WORK TASK
In the lines below, look for "DropReason". Copy each line where it appears.
[ENTRIES PROVIDED]
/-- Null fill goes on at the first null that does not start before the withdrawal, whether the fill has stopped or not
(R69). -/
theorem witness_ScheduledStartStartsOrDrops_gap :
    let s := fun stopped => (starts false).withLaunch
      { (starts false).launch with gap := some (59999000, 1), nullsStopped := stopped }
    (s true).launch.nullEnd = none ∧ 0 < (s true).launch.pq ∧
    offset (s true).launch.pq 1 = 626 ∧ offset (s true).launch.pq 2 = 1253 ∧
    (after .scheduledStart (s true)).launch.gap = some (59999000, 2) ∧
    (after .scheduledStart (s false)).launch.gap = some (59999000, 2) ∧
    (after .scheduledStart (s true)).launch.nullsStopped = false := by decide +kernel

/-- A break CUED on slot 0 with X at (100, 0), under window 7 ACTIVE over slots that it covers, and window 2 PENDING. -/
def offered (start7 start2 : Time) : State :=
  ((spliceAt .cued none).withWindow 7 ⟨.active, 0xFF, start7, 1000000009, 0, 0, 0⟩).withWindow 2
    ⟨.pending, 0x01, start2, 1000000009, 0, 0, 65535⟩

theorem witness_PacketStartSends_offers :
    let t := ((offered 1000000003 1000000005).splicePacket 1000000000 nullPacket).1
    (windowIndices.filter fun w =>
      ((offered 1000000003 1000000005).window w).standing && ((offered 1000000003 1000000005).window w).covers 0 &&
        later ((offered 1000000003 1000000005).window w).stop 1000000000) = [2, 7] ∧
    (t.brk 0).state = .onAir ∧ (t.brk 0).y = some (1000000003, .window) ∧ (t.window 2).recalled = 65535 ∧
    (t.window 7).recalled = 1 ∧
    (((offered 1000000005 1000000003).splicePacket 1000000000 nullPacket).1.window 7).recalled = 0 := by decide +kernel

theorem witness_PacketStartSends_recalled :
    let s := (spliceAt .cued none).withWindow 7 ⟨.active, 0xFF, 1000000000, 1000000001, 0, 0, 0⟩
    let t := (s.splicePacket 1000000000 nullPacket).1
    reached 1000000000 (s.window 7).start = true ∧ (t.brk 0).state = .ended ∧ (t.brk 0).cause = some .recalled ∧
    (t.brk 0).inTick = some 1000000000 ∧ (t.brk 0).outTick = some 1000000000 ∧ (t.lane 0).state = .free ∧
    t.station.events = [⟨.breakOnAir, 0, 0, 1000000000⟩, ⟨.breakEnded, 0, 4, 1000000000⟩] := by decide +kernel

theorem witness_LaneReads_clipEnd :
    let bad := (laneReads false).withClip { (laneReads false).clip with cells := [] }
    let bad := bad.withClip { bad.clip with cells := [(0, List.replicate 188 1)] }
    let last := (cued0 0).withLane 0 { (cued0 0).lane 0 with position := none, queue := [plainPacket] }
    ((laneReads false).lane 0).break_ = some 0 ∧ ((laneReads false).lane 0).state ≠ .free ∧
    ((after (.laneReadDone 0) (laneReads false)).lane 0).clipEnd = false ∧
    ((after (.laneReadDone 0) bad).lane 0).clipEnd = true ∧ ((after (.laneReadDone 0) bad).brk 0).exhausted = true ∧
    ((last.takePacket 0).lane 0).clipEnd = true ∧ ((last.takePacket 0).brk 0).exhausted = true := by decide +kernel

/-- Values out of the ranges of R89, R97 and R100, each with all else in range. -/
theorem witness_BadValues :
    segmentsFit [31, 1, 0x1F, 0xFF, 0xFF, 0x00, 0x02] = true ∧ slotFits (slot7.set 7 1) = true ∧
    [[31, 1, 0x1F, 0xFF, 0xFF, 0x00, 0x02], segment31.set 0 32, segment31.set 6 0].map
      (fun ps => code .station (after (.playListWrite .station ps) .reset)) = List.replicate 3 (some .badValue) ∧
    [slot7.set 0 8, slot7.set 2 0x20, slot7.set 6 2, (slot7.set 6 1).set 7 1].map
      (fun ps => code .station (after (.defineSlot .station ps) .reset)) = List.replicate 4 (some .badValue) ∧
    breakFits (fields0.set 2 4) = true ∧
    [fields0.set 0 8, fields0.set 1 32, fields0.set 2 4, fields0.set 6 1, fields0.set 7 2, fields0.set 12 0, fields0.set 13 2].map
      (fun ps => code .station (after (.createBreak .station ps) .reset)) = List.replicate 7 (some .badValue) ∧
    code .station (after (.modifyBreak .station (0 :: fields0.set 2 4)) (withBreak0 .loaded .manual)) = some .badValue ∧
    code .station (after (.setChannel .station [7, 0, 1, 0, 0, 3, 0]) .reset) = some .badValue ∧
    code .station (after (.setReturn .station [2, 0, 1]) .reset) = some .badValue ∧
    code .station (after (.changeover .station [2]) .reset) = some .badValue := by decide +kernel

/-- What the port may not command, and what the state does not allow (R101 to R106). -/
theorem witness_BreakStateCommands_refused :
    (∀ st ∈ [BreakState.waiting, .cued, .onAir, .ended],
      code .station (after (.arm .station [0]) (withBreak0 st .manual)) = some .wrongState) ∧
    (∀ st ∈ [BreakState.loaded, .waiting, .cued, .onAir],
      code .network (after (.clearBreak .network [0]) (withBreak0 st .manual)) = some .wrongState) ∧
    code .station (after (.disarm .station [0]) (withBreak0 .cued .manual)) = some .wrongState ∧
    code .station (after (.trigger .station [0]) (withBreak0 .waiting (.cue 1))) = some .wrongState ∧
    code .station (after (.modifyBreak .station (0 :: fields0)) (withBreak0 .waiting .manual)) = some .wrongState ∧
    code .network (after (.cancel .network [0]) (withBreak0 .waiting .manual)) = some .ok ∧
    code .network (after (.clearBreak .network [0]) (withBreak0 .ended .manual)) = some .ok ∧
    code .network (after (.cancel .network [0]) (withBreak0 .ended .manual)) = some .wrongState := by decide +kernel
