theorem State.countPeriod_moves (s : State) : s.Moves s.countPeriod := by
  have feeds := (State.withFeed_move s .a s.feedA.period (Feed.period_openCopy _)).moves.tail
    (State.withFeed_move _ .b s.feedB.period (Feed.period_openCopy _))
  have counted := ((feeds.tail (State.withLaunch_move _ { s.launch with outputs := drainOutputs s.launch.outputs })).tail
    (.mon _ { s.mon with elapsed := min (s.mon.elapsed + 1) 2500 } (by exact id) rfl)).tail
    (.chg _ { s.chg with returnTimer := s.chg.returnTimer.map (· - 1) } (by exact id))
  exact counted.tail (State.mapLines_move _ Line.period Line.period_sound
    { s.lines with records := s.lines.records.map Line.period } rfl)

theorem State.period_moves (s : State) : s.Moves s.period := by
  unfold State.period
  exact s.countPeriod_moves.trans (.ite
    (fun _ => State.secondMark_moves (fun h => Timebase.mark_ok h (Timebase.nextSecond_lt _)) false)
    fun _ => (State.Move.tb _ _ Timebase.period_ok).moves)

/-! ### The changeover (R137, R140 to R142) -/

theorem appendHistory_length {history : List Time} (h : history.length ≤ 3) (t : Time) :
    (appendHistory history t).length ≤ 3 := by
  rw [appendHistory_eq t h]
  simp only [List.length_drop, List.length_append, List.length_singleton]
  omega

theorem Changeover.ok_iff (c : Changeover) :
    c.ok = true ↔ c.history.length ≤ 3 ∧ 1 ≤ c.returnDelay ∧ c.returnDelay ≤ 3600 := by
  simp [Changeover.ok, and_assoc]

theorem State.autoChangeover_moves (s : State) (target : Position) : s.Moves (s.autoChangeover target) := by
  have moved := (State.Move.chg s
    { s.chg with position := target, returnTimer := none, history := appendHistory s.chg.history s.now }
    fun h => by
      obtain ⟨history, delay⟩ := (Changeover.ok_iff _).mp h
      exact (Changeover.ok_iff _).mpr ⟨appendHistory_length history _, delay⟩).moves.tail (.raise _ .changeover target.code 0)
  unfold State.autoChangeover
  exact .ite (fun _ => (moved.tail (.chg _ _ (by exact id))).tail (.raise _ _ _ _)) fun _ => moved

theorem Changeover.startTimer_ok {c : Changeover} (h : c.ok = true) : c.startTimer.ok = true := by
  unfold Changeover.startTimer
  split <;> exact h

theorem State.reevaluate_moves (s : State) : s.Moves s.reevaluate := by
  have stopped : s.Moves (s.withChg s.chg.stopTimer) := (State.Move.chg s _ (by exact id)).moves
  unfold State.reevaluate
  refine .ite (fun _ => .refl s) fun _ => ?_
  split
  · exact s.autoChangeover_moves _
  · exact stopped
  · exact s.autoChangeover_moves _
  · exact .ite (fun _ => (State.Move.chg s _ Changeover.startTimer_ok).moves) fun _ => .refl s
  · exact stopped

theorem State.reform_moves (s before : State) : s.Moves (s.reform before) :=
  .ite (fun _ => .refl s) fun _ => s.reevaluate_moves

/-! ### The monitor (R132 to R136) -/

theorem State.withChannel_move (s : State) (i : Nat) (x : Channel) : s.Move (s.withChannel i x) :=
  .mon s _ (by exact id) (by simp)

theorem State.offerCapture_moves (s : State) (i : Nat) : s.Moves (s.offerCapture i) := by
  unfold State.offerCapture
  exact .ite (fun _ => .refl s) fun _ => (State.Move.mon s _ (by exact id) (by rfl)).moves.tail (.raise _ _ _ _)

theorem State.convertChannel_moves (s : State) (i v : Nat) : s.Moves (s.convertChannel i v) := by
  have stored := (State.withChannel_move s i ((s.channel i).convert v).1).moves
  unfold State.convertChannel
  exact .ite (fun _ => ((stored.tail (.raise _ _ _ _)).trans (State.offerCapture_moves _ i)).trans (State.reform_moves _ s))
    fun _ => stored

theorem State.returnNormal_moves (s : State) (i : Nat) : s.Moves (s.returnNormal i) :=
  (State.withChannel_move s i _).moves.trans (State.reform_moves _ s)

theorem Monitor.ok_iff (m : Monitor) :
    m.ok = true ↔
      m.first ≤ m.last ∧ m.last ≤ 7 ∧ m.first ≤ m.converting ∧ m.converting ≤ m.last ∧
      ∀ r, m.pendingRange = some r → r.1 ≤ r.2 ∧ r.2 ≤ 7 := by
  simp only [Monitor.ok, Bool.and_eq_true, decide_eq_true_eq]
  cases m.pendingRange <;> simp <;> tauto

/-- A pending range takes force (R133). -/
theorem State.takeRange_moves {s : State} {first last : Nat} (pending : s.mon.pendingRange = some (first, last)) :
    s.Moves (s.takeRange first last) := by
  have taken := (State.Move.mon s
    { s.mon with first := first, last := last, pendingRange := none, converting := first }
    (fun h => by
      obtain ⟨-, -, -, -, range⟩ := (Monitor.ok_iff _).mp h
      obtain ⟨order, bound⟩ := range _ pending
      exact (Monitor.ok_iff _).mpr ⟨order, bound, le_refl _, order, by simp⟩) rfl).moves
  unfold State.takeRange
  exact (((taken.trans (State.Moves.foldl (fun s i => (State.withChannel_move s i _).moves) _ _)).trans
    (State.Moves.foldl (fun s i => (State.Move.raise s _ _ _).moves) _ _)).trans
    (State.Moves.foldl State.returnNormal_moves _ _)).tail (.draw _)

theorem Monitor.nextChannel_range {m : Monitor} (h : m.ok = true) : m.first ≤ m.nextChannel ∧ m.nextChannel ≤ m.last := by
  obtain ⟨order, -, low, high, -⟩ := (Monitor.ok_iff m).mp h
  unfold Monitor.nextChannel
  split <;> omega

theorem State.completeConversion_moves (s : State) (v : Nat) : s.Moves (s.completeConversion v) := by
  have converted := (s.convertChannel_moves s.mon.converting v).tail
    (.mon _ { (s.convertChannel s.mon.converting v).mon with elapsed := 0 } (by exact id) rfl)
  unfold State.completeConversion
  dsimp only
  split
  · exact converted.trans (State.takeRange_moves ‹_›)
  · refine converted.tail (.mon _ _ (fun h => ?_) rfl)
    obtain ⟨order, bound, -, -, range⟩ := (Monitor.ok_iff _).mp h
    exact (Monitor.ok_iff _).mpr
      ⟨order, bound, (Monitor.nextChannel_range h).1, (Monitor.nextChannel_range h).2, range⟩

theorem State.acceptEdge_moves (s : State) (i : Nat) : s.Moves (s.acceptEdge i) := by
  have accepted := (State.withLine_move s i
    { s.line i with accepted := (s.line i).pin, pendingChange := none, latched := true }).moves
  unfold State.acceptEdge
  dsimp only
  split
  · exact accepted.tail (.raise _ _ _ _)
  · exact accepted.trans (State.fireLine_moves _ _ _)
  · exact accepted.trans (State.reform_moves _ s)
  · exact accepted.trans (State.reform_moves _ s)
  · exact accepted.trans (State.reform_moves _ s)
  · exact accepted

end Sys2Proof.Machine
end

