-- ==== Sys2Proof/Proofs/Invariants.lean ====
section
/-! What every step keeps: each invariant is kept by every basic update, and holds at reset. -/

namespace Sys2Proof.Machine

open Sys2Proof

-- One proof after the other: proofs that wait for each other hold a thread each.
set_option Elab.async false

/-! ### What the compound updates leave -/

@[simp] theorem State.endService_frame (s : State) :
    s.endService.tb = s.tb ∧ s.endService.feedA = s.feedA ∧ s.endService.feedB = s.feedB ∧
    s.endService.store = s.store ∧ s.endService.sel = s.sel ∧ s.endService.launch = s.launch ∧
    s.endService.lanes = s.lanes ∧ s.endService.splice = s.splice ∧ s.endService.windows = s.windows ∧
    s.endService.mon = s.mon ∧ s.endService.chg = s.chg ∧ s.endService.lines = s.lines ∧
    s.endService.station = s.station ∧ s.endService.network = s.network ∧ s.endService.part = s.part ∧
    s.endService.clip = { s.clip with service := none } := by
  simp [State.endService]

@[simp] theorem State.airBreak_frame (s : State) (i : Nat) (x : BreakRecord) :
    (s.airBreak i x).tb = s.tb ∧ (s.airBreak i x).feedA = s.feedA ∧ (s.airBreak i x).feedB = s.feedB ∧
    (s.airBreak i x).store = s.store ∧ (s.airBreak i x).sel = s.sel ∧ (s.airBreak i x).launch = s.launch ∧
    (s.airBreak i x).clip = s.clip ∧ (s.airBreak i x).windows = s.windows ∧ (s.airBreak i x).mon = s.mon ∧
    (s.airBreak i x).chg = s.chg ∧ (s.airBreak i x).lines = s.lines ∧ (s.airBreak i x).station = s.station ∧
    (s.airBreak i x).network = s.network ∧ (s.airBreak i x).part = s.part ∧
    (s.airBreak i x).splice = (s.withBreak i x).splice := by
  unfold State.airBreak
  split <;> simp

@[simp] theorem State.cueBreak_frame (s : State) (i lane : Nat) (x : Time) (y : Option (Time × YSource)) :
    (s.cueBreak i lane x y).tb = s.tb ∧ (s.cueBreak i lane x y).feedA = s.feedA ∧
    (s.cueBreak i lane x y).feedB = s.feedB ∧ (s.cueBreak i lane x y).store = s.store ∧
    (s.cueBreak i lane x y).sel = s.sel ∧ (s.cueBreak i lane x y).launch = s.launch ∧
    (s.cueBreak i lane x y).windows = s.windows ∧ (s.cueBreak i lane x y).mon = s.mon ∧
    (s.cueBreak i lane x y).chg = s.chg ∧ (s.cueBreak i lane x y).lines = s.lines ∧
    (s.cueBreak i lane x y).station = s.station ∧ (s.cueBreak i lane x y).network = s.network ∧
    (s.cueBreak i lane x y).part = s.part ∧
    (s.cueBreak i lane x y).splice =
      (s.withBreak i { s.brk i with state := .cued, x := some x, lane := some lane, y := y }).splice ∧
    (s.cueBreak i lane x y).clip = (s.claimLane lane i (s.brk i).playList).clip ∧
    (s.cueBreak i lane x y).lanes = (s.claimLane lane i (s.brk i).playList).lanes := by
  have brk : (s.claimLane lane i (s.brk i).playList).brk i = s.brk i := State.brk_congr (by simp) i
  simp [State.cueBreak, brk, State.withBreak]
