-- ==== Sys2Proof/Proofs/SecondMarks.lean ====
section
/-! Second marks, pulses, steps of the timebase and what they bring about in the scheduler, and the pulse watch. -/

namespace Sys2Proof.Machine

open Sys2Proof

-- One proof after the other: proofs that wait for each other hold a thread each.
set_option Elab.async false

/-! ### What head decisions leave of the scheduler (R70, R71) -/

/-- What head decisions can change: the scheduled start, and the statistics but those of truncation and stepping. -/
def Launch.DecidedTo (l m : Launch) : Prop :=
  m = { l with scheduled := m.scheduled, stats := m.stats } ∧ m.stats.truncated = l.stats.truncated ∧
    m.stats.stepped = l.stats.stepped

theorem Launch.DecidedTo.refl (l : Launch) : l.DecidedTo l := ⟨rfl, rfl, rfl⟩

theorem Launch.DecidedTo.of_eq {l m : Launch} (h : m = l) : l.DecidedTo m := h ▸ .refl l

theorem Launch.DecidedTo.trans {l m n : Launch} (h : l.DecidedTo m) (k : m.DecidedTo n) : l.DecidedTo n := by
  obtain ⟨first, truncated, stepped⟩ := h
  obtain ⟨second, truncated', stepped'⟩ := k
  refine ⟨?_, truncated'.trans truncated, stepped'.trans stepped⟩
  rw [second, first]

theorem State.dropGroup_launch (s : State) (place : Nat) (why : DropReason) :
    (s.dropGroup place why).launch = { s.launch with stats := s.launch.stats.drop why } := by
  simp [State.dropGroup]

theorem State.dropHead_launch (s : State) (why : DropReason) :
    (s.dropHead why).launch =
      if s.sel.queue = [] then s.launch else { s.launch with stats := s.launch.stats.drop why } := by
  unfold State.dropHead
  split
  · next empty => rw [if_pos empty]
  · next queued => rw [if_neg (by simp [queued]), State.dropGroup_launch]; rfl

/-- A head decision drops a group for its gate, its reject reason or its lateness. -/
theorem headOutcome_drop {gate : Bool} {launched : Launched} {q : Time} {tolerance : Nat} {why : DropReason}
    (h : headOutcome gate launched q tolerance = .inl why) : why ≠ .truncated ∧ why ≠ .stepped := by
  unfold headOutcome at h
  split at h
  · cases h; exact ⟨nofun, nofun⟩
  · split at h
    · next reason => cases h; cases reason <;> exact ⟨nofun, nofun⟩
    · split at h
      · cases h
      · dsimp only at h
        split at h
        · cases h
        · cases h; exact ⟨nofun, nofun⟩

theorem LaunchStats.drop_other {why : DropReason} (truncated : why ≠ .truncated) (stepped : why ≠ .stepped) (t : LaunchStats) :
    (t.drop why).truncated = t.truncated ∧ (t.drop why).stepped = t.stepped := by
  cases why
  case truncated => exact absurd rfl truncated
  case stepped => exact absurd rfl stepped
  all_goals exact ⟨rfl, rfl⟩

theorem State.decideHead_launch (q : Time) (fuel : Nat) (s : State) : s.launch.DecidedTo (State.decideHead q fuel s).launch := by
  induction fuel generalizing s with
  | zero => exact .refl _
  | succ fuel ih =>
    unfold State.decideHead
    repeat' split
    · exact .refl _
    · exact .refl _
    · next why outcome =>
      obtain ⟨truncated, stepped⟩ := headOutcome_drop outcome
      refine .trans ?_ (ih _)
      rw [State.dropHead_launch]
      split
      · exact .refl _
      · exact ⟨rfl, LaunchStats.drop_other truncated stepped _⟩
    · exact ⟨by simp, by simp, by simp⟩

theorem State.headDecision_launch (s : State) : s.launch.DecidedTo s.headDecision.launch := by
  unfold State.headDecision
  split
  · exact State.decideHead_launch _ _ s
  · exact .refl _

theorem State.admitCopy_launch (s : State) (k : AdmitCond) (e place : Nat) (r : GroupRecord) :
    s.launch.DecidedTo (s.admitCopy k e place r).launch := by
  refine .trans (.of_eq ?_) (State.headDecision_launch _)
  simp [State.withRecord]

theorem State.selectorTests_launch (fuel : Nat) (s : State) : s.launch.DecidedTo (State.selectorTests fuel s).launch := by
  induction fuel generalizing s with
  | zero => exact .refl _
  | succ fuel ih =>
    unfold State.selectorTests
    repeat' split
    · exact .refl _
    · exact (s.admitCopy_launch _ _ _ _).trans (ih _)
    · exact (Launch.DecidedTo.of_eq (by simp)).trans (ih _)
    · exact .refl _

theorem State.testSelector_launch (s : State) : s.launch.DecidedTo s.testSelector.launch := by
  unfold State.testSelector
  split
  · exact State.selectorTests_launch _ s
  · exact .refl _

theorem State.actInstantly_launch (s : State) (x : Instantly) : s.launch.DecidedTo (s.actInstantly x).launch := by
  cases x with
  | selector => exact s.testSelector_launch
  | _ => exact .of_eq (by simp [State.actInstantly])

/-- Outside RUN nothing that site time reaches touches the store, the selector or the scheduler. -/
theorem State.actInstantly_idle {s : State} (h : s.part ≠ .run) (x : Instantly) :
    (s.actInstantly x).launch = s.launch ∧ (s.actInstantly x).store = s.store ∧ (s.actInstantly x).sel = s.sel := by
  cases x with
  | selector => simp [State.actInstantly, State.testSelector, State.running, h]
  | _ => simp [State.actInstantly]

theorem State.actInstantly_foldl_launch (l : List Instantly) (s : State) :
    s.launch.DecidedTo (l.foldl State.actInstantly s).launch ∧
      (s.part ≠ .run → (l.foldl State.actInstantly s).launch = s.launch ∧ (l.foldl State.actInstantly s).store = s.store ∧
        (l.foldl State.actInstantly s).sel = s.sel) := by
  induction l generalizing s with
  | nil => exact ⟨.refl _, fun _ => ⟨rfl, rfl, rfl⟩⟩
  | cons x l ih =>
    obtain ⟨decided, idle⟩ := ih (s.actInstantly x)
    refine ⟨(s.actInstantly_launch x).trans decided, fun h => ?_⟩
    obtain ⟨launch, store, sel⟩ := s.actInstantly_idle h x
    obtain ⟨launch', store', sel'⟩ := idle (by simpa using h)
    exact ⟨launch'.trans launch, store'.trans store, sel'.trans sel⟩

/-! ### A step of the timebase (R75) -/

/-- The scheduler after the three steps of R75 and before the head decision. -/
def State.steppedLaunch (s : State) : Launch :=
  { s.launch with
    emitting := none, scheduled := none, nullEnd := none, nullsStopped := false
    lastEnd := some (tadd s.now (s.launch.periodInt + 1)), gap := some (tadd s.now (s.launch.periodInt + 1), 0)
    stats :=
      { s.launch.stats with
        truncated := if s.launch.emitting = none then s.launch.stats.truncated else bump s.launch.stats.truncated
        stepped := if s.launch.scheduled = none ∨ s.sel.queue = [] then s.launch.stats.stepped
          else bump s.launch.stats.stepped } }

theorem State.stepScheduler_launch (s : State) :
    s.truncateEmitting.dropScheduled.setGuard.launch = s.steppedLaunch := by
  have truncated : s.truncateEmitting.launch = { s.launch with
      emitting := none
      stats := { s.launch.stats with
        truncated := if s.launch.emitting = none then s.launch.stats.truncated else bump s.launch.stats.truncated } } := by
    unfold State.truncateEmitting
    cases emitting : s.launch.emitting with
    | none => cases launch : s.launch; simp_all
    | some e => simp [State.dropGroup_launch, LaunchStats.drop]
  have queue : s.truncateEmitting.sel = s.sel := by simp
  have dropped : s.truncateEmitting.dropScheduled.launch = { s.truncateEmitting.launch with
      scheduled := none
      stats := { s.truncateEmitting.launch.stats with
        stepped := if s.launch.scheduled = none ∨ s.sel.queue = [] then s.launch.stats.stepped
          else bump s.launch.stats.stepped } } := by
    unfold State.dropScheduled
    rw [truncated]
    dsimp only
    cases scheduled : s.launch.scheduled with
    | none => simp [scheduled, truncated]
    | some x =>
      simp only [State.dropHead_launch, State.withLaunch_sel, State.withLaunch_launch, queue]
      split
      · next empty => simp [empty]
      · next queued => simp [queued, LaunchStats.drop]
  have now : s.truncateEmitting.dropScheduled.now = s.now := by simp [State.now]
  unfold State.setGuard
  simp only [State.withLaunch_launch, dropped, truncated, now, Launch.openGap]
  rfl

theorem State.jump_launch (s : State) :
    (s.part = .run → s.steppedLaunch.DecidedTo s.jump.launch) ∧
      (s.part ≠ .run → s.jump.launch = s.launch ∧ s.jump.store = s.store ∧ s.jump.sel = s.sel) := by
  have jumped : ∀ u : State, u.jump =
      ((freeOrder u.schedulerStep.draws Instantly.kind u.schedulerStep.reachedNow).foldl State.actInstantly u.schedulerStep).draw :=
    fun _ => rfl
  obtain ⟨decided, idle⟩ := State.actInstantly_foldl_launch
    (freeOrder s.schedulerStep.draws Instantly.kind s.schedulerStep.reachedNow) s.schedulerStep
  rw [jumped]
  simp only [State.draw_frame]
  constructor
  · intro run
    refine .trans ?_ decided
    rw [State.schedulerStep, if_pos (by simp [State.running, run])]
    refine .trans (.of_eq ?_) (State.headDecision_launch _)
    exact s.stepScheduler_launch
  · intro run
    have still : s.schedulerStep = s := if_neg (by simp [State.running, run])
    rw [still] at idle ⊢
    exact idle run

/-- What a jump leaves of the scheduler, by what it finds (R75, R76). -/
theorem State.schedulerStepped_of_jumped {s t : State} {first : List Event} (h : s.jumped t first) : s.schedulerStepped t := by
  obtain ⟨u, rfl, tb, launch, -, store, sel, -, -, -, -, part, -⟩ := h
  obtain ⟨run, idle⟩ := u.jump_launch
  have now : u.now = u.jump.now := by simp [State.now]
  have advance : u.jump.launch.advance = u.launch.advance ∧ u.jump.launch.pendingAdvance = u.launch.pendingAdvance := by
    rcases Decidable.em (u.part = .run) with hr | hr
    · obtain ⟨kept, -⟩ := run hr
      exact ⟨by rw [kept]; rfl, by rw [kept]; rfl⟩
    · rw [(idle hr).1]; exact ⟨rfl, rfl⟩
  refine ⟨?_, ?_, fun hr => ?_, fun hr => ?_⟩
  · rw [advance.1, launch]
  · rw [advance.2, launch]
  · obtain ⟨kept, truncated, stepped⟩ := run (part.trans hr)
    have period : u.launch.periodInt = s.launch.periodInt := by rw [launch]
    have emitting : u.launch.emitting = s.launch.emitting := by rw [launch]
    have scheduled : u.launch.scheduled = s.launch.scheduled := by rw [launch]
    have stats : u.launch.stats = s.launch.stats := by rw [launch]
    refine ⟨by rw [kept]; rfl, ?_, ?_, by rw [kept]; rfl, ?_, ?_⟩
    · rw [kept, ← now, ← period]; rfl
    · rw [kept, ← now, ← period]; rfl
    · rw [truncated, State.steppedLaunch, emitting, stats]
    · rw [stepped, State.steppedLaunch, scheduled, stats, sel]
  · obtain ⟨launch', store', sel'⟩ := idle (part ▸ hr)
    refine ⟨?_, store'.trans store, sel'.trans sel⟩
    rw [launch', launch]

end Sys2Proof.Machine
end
[/ENTRIES PROVIDED]
SOLUTION
theorem State.dropGroup_launch (s : State) (place : Nat) (why : DropReason) :
theorem State.dropHead_launch (s : State) (why : DropReason) :
theorem headOutcome_drop {gate : Bool} {launched : Launched} {q : Time} {tolerance : Nat} {why : DropReason}
theorem LaunchStats.drop_other {why : DropReason} (truncated : why ≠ .truncated) (stepped : why ≠ .stepped) (t : LaunchStats) :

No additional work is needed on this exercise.